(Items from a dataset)
______________________________

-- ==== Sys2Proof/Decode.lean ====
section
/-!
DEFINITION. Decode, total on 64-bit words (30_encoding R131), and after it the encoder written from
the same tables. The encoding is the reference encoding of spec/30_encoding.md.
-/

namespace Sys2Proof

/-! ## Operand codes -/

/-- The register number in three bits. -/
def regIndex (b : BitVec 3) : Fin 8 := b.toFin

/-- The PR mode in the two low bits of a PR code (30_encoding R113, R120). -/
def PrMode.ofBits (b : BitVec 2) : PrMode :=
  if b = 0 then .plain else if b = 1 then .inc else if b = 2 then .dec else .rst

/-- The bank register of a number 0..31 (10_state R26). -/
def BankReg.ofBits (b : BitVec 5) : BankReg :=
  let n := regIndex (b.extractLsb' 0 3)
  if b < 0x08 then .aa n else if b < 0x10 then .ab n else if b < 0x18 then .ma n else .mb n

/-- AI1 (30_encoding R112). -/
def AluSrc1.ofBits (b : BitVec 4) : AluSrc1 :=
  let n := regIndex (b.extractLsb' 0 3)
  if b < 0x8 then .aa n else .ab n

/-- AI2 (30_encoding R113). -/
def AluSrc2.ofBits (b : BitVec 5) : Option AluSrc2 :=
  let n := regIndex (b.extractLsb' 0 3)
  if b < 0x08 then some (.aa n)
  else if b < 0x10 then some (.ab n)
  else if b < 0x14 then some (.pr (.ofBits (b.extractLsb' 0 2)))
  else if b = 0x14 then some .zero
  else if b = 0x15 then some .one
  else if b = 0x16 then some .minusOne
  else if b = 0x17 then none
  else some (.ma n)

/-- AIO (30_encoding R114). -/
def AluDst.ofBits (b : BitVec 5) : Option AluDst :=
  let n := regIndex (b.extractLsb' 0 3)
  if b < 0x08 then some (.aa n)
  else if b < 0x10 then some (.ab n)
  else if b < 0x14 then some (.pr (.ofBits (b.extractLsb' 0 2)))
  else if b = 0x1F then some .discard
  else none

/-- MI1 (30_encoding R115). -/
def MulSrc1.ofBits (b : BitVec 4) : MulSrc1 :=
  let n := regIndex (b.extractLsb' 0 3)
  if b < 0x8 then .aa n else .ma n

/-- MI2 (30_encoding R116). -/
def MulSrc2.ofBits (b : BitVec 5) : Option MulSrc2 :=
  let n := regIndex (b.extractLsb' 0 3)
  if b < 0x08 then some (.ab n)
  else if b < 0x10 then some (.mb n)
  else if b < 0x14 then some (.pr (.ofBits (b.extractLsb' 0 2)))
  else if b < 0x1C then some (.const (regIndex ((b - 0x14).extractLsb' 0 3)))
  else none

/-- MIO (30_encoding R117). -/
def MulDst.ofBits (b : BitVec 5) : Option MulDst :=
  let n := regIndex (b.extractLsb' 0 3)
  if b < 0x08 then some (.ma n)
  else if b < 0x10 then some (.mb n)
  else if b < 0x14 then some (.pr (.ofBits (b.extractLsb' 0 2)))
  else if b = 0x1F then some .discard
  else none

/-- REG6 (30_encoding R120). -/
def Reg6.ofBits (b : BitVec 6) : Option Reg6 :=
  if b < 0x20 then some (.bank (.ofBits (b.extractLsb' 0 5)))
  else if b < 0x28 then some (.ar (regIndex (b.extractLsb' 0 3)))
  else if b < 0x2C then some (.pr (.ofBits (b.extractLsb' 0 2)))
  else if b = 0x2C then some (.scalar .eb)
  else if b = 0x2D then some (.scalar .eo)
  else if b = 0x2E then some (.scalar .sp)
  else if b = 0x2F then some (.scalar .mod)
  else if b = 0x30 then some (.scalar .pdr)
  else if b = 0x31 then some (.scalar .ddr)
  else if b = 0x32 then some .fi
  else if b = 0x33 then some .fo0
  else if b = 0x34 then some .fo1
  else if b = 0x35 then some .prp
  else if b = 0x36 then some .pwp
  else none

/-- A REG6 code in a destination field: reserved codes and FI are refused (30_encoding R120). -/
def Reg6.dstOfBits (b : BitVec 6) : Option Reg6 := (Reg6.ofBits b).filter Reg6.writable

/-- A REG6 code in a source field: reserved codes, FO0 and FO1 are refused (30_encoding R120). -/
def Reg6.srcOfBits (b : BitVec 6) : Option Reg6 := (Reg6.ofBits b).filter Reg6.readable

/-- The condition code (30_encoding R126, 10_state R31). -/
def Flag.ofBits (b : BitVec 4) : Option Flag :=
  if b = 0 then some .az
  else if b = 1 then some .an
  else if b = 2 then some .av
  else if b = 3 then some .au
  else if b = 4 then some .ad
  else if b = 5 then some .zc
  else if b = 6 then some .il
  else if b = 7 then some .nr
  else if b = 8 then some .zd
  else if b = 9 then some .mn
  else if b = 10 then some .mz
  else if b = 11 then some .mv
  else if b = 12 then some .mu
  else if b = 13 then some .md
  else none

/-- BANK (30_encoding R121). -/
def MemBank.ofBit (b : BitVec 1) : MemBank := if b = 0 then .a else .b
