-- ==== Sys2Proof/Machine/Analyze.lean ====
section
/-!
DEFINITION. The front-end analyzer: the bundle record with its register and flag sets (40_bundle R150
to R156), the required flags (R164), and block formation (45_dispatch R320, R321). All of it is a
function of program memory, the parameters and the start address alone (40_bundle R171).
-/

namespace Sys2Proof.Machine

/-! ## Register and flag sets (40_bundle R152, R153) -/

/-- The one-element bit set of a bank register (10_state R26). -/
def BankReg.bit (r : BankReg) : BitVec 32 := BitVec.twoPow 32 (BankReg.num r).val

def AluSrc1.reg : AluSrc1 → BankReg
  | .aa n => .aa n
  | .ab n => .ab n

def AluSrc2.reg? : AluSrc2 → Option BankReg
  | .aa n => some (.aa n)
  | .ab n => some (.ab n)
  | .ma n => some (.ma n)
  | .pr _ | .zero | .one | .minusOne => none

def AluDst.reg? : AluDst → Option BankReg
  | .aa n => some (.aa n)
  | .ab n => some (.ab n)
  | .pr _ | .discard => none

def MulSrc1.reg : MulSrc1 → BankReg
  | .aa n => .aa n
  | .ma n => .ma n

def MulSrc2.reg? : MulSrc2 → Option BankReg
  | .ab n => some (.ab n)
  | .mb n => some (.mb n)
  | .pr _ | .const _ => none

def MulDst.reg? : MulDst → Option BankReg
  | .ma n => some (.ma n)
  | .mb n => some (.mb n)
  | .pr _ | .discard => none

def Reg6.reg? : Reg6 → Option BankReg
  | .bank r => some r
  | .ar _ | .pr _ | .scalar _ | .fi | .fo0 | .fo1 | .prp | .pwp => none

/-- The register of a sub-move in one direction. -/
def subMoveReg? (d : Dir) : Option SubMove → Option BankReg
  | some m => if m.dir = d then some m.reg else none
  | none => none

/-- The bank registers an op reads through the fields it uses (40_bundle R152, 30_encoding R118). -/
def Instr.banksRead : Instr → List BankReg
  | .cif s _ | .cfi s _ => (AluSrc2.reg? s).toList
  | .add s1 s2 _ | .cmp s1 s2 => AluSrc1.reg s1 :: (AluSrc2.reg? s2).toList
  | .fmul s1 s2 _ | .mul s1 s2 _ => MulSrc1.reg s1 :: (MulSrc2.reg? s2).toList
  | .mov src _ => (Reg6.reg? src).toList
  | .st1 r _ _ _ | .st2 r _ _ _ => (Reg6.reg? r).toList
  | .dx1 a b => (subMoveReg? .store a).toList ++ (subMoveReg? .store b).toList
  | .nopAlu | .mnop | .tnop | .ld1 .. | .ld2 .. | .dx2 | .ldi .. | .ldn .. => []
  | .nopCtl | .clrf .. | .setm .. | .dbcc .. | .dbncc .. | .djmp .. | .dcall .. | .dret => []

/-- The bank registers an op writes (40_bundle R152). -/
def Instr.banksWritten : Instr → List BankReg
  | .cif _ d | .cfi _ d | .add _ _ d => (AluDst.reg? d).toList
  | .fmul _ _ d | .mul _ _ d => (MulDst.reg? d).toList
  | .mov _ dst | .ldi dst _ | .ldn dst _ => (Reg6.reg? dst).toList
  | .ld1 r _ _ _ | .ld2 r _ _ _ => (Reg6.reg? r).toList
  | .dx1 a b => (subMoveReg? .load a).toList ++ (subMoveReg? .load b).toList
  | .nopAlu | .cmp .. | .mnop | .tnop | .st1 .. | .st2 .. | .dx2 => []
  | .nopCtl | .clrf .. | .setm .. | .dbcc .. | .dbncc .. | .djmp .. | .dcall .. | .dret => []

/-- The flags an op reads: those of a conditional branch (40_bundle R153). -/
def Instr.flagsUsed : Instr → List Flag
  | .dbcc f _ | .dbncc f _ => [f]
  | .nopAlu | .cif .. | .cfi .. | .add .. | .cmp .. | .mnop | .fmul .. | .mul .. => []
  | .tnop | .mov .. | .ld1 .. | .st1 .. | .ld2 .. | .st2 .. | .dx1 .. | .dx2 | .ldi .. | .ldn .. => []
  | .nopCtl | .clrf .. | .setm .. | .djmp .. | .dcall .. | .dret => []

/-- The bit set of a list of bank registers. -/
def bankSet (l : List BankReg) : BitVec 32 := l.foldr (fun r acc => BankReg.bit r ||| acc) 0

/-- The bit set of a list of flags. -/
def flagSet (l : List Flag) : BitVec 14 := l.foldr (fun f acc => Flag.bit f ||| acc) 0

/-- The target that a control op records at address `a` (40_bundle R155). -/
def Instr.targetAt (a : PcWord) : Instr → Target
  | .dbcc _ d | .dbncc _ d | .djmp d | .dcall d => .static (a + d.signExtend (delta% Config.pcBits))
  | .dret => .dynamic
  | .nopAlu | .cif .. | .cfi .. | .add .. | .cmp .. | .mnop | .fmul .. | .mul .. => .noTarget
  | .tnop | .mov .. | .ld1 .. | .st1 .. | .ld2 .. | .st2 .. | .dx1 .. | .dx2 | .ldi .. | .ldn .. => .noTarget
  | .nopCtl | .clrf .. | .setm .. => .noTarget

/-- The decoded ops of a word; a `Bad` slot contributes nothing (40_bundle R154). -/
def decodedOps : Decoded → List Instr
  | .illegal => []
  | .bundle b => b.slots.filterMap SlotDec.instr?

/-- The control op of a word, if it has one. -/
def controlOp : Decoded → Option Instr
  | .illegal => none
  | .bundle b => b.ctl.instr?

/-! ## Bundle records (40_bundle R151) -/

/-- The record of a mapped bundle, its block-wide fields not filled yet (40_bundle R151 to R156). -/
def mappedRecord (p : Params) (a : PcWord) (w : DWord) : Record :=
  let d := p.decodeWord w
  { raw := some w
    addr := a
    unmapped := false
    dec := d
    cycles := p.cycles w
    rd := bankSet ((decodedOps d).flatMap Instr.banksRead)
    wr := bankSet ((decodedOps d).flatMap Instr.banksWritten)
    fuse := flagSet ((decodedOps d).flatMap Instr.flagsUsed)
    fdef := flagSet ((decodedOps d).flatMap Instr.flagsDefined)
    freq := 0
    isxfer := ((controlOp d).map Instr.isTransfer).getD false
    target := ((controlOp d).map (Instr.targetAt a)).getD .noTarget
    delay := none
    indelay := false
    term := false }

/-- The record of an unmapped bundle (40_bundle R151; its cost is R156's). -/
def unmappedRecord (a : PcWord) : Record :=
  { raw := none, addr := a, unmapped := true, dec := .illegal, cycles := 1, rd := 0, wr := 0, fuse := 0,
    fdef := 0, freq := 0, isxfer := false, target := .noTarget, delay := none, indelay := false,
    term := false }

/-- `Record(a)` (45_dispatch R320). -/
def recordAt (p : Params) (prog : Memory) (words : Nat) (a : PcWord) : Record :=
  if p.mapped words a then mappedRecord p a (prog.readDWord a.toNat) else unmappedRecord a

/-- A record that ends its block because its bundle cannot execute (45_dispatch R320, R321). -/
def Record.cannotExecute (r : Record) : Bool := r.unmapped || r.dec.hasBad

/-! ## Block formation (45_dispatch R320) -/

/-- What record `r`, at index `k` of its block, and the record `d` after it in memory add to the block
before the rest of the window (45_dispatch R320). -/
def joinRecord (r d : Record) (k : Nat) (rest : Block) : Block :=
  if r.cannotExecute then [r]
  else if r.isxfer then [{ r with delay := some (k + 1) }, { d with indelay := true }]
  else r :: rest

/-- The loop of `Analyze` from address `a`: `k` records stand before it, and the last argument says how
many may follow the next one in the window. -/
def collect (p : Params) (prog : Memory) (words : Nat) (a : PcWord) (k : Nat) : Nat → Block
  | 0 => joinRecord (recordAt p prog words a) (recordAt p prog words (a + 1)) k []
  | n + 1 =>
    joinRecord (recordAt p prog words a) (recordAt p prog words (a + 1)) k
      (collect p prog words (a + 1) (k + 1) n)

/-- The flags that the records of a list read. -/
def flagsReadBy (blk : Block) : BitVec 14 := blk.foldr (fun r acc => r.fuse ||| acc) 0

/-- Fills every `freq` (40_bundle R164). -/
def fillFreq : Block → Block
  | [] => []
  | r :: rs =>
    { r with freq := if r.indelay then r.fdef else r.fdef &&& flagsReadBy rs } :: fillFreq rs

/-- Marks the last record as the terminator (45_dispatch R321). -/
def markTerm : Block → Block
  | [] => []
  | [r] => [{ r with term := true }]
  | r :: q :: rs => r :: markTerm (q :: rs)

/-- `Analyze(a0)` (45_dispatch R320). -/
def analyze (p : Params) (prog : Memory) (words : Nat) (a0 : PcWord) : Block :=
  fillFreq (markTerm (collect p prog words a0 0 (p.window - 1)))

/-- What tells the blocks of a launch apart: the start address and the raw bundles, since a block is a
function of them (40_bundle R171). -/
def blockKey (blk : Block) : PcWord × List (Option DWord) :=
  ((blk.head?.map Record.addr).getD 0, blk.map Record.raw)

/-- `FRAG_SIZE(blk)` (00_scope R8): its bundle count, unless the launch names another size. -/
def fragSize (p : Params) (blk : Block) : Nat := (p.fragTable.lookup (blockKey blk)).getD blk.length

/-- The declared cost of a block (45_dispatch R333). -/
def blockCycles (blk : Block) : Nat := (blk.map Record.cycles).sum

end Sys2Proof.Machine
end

______________________________

Copy word for word the stretch of entries above from the line that has "def AluDst.ofBits (b" through the line that has "else if b = 0x2E then some (.scalar .sp)", both ends included, and nothing outside it.

= REPLY =
def AluDst.ofBits (b : BitVec 5) : Option AluDst :=
  let n := regIndex (b.extractLsb' 0 3)
  if b < 0x08 then some (.aa n)
  else if b < 0x10 then some (.ab n)
  else if b < 0x14 then some (.pr (.ofBits (b.extractLsb' 0 2)))
  else if b = 0x1F then some .discard
  else none

/-- MI1 (30_encoding R115). -/
def MulSrc1.ofBits (b : BitVec 4) : MulSrc1 :=
  let n := regIndex (b.extractLsb' 0 3)
  if b < 0x8 then .aa n else .ma n

/-- MI2 (30_encoding R116). -/
def MulSrc2.ofBits (b : BitVec 5) : Option MulSrc2 :=
  let n := regIndex (b.extractLsb' 0 3)
  if b < 0x08 then some (.ab n)
  else if b < 0x10 then some (.mb n)
  else if b < 0x14 then some (.pr (.ofBits (b.extractLsb' 0 2)))
  else if b < 0x1C then some (.const (regIndex ((b - 0x14).extractLsb' 0 3)))
  else none

/-- MIO (30_encoding R117). -/
def MulDst.ofBits (b : BitVec 5) : Option MulDst :=
  let n := regIndex (b.extractLsb' 0 3)
  if b < 0x08 then some (.ma n)
  else if b < 0x10 then some (.mb n)
  else if b < 0x14 then some (.pr (.ofBits (b.extractLsb' 0 2)))
  else if b = 0x1F then some .discard
  else none

/-- REG6 (30_encoding R120). -/
def Reg6.ofBits (b : BitVec 6) : Option Reg6 :=
  if b < 0x20 then some (.bank (.ofBits (b.extractLsb' 0 5)))
  else if b < 0x28 then some (.ar (regIndex (b.extractLsb' 0 3)))
  else if b < 0x2C then some (.pr (.ofBits (b.extractLsb' 0 2)))
  else if b = 0x2C then some (.scalar .eb)
  else if b = 0x2D then some (.scalar .eo)
  else if b = 0x2E then some (.scalar .sp)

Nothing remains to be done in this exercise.